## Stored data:

+ + + + +

/-- The contexts of the targets after an ABORT (R115, R127). -/
theorem abortJudged_target (s : State) (d : Deferred) (tag : Half) :
    let v := s.abortJudged d tag
    let rest := s.proc.deferred.eraseP fun x => x.cmd.tag == tag
    (∀ k, d.what = .detach k → (∀ x ∈ rest, x.what ≠ .detach k) →
      (v.target k).detachPending = false ∧ ((s.target k).detachPending = true → (v.target k).spaceWanted = v.shortOfSpace k)) ∧
    (∀ k, d.what ≠ .detach k ∨ (∃ x ∈ rest, x.what = .detach k) → v.target k = s.target k) ∧
    ∀ k, { v.target k with
      detachPending := (s.target k).detachPending, spaceWanted := (s.target k).spaceWanted, pollTimer := (s.target k).pollTimer } =
      s.target k := by
  unfold abortJudged
  dsimp only
  cases d.what with
  | detach m =>
    obtain ⟨hpending, hothers, hcontext⟩ := rejudgeDetachPending_target
      (s.updProc fun p => { p with deferred := p.deferred.eraseP fun x => x.cmd.tag == tag }) m
    refine ⟨fun k hk => ?_, fun k hk => hothers k ?_, hcontext⟩
    · obtain rfl := DeferKind.detach.inj hk
      exact hpending
    · refine hk.elim (fun hne => .inl fun e => hne (e ▸ rfl)) fun hin => ?_
      by_cases e : k = m
      · exact .inr (e ▸ hin)
      · exact .inl e
  | drain | fence => exact ⟨fun _ hk => by simp at hk, fun _ _ => rfl, fun _ => rfl⟩

/-- Where no wait has ended, only the FENCEs at the front of the table end (R145). -/
theorem onlyFences {table : List Deferred} {ends : Deferred → Bool} (h : ∀ x ∈ table, ends x = false) :
    (table.takeWhile fun x => ends x || x.what == .fence) = (table.takeWhile fun x => x.what == .fence) ∧
      (table.dropWhile fun x => ends x || x.what == .fence) = table.dropWhile (fun x => x.what == .fence) := by
  induction table with
  | nil => exact ⟨rfl, rfl⟩
  | cons x table ih =>
    obtain ⟨htake, hdrop⟩ := ih fun y hy => h y (by simp [hy])
    have hx := h x (by simp)
    simp only [List.takeWhile_cons, List.dropWhile_cons, hx, Bool.false_or, htake, hdrop, and_self]

theorem stays_of_noneEnds {table : List Deferred} {ends : Deferred → Bool} (h : ∀ x ∈ table, ends x = false)
    (p : Deferred → Bool) :
    (table.dropWhile p).filter ends = [] ∧ ((table.dropWhile p).filter fun x => !ends x) = table.dropWhile p := by
  have hback x (hx : x ∈ table.dropWhile p) : ends x = false := h x ((List.dropWhile_sublist p).subset hx)
  exact ⟨List.filter_eq_nil_iff.2 fun x hx => by simp [hback x hx], List.filter_eq_self.2 fun x hx => by simp [hback x hx]⟩

/-- Settles O53: the entry that leaves, the judgement of its target, and the pass over the rest of the table. -/
theorem abort : Obligations.Abort := by
  intro s r tag h cmd
  have hexec : exec (.abort r tag) s = .next ((s.taken r).abortCommand cmd tag) := congrArg Host.Outcome.next (command_taken h)
  refine ⟨fun hnone => ?none, fun older later d htable hd hold => ?found⟩
  case none => simp only [hexec, abortCommand, deferredWithTag_none (s := s.taken r) hnone]
  case found =>
    intro table ends front back plain
    have hrest : (s.taken r).proc.deferred.eraseP (fun x => x.cmd.tag == tag) = table := by
      have hdeferred : (s.taken r).proc.deferred = older ++ d :: later := htable
      rw [hdeferred, eraseP_oldest hd hold]
    obtain ⟨hvproc, hfield, haccounts, hbundles, hassembler⟩ := abortJudged_kept (s.taken r) d tag
    obtain ⟨hpending, hothers, hcontext⟩ := abortJudged_target (s.taken r) d tag
    rw [hrest] at hvproc hpending hothers
    have hfound : exec (.abort r tag) s = .next (((((s.taken r).abortJudged d tag).pushCompletion
        ⟨d.cmd, .aborted, 0⟩).sweepDeferred).complete cmd .ok (result1 d.cmd.kind.toNat)) := by
      simp only [hexec, abortCommand, deferredWithTag_oldest (s := s.taken r) htable hd hold]
      rfl
    generalize (s.taken r).abortJudged d tag = v at hvproc hfield haccounts hbundles hassembler hpending hothers hcontext hfound
    have hends : (v.pushCompletion ⟨d.cmd, .aborted, 0⟩).waitEnds none [] = ends := by
      have hsame : v.bundleConfig = s.bundleConfig ∧ v.bundleRun = s.bundleRun := by
        simpa [bundles] using hbundles
      rw [waitEnds_congr (s := s) (by simp [hsame]) (by simp [hsame])]
      funext x
      cases hx : x.what <;> simp [waitEnds, ends, hx]
    generalize ht : ((v.pushCompletion ⟨d.cmd, .aborted, 0⟩).sweepDeferred).complete cmd .ok (result1 d.cmd.kind.toNat) = t
      at hfound
    have hproc : t.proc = { (s.taken r).proc with
        deferred := back.filter fun x => !ends x
        completions := s.proc.completions ++ [⟨d.cmd, .aborted, 0⟩] ++ (front ++ back.filter ends).map plain ++
          [⟨cmd, .ok, result1 d.cmd.kind.toNat⟩] } := by
      rw [← ht, complete_proc, sweepDeferred_table, hends, pushCompletion_proc, hvproc]
      rfl
    have htarget k : t.target k = v.target k := by simp [← ht, complete_ok]
    have hshort k : t.shortOfSpace k = v.shortOfSpace k :=
      shortOfSpace_of_eq (by simp [← ht, complete_ok]) (by simp [← ht, complete_ok]) (by simp [← ht, complete_ok]) k
    refine ⟨t, hfound, by rw [hproc], by rw [hproc], fun hnone => ?fences, by rw [hproc]; rfl, by rw [hproc]; rfl, by rw [hproc]; rfl,
      fun k hk hlast => ?pending, fun k hk => (htarget k).trans (hothers k hk), fun k => ?context, ?_, ?_, ?_, ?_⟩
    case fences =>
      obtain ⟨htake, hdrop⟩ := onlyFences hnone
      obtain ⟨hend, hstay⟩ := stays_of_noneEnds hnone fun x => ends x || x.what == .fence
      rw [hproc]
      refine ⟨hstay.trans hdrop, ?_⟩
      simp only [front, back, hend, htake, List.append_nil]
    case pending =>
      rw [htarget, hshort]
      exact hpending k hk hlast
    case context =>
      rw [htarget]
      exact hcontext k
    · exact Eq.trans (by simp [← ht, complete_ok, fieldSide]) hfield
    · exact Eq.trans (by simp [← ht, complete_ok, accounts]) haccounts
    · exact Eq.trans (by simp [← ht, complete_ok, bundles]) hbundles
    · exact Eq.trans (by simp [← ht, complete_ok, assembler]) hassembler

end Sys2Proof.Machine

/-! The statement on what a commit does to its bundle (R57 to R59, R61, R102). -/
namespace Sys2Proof.Machine

open State

/-! ### Header kinds -/

theorem headerKind_event_iff (a : Assembly) : a.headerKind = .event ↔ a.kind = .event ∧ ∃ c ∈ a.copies, c.state ≠ .void := by
  cases h : a.kind <;> simp [Assembly.headerKind, h]

theorem headerKind_empty {a : Assembly} (h : a.kind = .event) (hall : ∀ c ∈ a.copies, c.state = .void) : a.headerKind = .empty := by
  simpa [Assembly.headerKind, h] using hall

theorem headerKind_reminder {a : Assembly} (h : a.kind = .reminder) : a.headerKind = .reminder := by
  simp only [Assembly.headerKind, h]

/-! ### The four moves of a bundle at a commit -/

section Moves

variable {a : Assembly} (s : State)

theorem moveBundle_hold (h : a.headerKind = .event) (hc : a.captured.hold = .hold) : s.moveBundle a = s.beginHold a := by
  simp only [moveBundle, h, hc]

theorem moveBundle_nohold (h : a.headerKind = .event) (hc : a.captured.hold = .nohold) :
    s.moveBundle a = (s.updRun a.bundle fun x => { x with token := a.token }).settleByList a.bundle := by
  simp only [moveBundle, h, hc]
  rfl

theorem moveBundle_empty (h : a.headerKind = .empty) : s.moveBundle a = s.settleByList a.bundle := by
  simp only [moveBundle, h]

theorem moveBundle_reminder (h : a.headerKind = .reminder) : s.moveBundle a = s.reminderCommit a := by
  simp only [moveBundle, h]

theorem commitBundle_rechecks (h : a.headerKind = .event) (hc : a.captured.hold = .nohold) :
    s.commitBundle a = (s.moveBundle a).reassert (reportedSources a) := if_pos ⟨h, hc⟩

theorem commitBundle_moves (h : a.headerKind = .event → a.captured.hold = .hold) : s.commitBundle a = s.moveBundle a := by
  refine if_neg ?_
  rintro ⟨hevent, hnohold⟩
  exact absurd ((h hevent).symm.trans hnohold) nofun

end Moves

theorem holdStands_iff (s : State) (a : Assembly) :
    s.holdStands a = true ↔ (s.run a.bundle).state = .held ∧ (s.run a.bundle).token = a.token := by
  simp [holdStands]

theorem reminderCommit_stands {s : State} {a : Assembly} (h : (s.run a.bundle).state = .held ∧ (s.run a.bundle).token = a.token) :
    s.reminderCommit a =
      (s.updRun a.bundle fun x => { x with remindersPosted := x.remindersPosted + 1 }).startHold a.bundle :=
  if_pos ((holdStands_iff s a).2 h)

theorem reminderCommit_gone {s : State} {a : Assembly} (h : (s.run a.bundle).state ≠ .held ∨ (s.run a.bundle).token ≠ a.token) :
    s.reminderCommit a = s := by
  refine if_neg ?_
  rw [holdStands_iff, not_and_or]
  exact h

/-! ### Hold timers at a commit -/

/-- The hold timer that a commit starts (R102). -/
def State.startedTimer (s : State) (b : BundleId) : HoldTimer :=
  let us := (s.config b).holdTimeout.toNat * 1000
  if us = 0 then .stopped else if s.pausesHold b then .paused us else .running us

theorem startHold_run (s : State) (b k : BundleId) :
    (s.startHold b).run k = if k = b then { s.run b with holdTimer := s.startedTimer b } else s.run k := updRun_run s b k _

theorem startedTimer_congr {s t : State} {b : BundleId} (hc : t.config b = s.config b)
    (ht : ∀ k, (t.target k).state = (s.target k).state) : t.startedTimer b = s.startedTimer b := by
  simp only [startedTimer, hc, pausesHold_congr hc ht]

/-- A HOLD bundle's commit (R57). -/
theorem beginHold_run (s : State) (a : Assembly) (k : BundleId) :
    (s.beginHold a).run k =
      if k = a.bundle then ⟨.held, a.token, reportedSources a, 0, false, s.startedTimer a.bundle⟩ else s.run k := by
  unfold beginHold
  generalize hu : s.updRun a.bundle
    (fun x => { x with token := a.token, heldSet := reportedSources a, remindersPosted := 0, reminderDue := false }) = u
  have htimer : (u.setState a.bundle .held).startedTimer a.bundle = s.startedTimer a.bundle :=
    startedTimer_congr (by simp [← hu]) fun m => by rw [setState_target_state, ← hu]; simp
  rw [startHold_run, htimer]
  split
  case isTrue => rw [setState_run_self, ← hu, updRun_run_self]
  case isFalse hk => rw [setState_run_ne _ _ hk, ← hu, updRun_run_ne _ _ hk]

/-- The commit of a REMINDER whose hold stands (R61, R105). -/
theorem reminderCommit_run {s : State} {a : Assembly} (h : (s.run a.bundle).state = .held ∧ (s.run a.bundle).token = a.token)
    (k : BundleId) :
    (s.reminderCommit a).run k =
      if k = a.bundle then
        { s.run a.bundle with
          remindersPosted := (s.run a.bundle).remindersPosted + 1, holdTimer := s.startedTimer a.bundle }
      else s.run k := by
  rw [reminderCommit_stands h, startHold_run]
  split
  case isTrue => rw [updRun_run_self, startedTimer_congr (s := s) (by simp) (by simp)]
  case isFalse hk => rw [updRun_run_ne _ _ hk]

/-- Settles O36: the moves of the four kinds of commit. -/
theorem commitSettlesBundle : Obligations.CommitSettlesBundle := by
  intro s a b x t us pauses started reported settled
  have hstarted : started (s.startedTimer b) := by
    have hpauses : s.pausesHold b = true ↔ pauses := pausesHold_iff s b
    simp only [started, startedTimer, hpauses]
    rfl
  have hempty : a.kind = .event → (∀ c ∈ a.copies, c.state = .void) → t = s.settleByList b := fun hk hall =>
    (commitBundle_moves s fun h => absurd (h.symm.trans (headerKind_empty hk hall)) nofun).trans
      (moveBundle_empty s (headerKind_empty hk hall))
  have hreminder : a.kind = .reminder → t = s.reminderCommit a := fun hk =>
    (commitBundle_moves s fun h => absurd (h.symm.trans (headerKind_reminder hk)) nofun).trans
      (moveBundle_reminder s (headerKind_reminder hk))
  have hhold : a.headerKind = .event → a.captured.hold = .hold → t = s.beginHold a := fun hk hc =>
    (commitBundle_moves s fun _ => hc).trans (moveBundle_hold s hk hc)
  refine ⟨fun hk hsome hc => ?hold, fun hk hsome hc => ?nohold, fun hk hall => ?empty, fun hk hs ht => ?reminds, fun hk hgone => ?gone,
    fun k hne hcase => ?others⟩
  case hold =>
    rw [hhold ((headerKind_event_iff a).2 ⟨hk, hsome⟩) hc]
    exact ⟨⟨_, hstarted, by rw [beginHold_run, if_pos rfl]; rfl⟩, by simp [accounts]⟩
  case nohold =>
    have hevent := (headerKind_event_iff a).2 ⟨hk, hsome⟩
    refine ⟨?_, moveBundle_nohold s hevent hc, (commitBundle_rechecks s hevent hc).trans ?_⟩
    · rw [settleByList_run_self, updRun_run_self, pendingList_of_eq (s := s) (by simp) (by simp)]
    · rw [moveBundle_nohold s hevent hc]
      rfl
  case empty =>
    rw [hempty hk hall]
    exact ⟨settleByList_run_self s b, by simp [accounts]⟩
  case reminds =>
    rw [hreminder hk]
    exact ⟨⟨_, hstarted, by rw [reminderCommit_run ⟨hs, ht⟩, if_pos rfl]⟩, by simp [accounts]⟩
  case gone => rw [hreminder hk, reminderCommit_gone hgone]
  case others =>
    cases hk : a.kind with
    | reminder =>
      rw [hreminder hk]
      by_cases hstands : (s.run a.bundle).state = .held ∧ (s.run a.bundle).token = a.token
      · rw [reminderCommit_run hstands, if_neg hne]
      · rw [reminderCommit_gone (not_and_or.1 hstands)]
    | event =>
      by_cases hall : ∀ c ∈ a.copies, c.state = .void
      case pos => rw [hempty hk hall, settleByList_run_ne s hne]
      case neg =>
        have hc : a.captured.hold = .hold := by simpa [hk, hall] using hcase
        rw [hhold ((headerKind_event_iff a).2 ⟨hk, by simpa using hall⟩) hc, beginHold_run, if_neg hne]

+ + + + +

## ACTION ITEM:
Going back to the entries above, set down exactly the lines that begin at the one with "generalize (s.taken r).abortJudged" and end at the one with "completions := s.proc.completions", both included, and nothing else.

## TASK SOLUTION:
    generalize (s.taken r).abortJudged d tag = v at hvproc hfield haccounts hbundles hassembler hpending hothers hcontext hfound
    have hends : (v.pushCompletion ⟨d.cmd, .aborted, 0⟩).waitEnds none [] = ends := by
      have hsame : v.bundleConfig = s.bundleConfig ∧ v.bundleRun = s.bundleRun := by
        simpa [bundles] using hbundles
      rw [waitEnds_congr (s := s) (by simp [hsame]) (by simp [hsame])]
      funext x
      cases hx : x.what <;> simp [waitEnds, ends, hx]
    generalize ht : ((v.pushCompletion ⟨d.cmd, .aborted, 0⟩).sweepDeferred).complete cmd .ok (result1 d.cmd.kind.toNat) = t
      at hfound
    have hproc : t.proc = { (s.taken r).proc with
        deferred := back.filter fun x => !ends x
        completions := s.proc.completions ++ [⟨d.cmd, .aborted, 0⟩] ++ (front ++ back.filter ends).map plain ++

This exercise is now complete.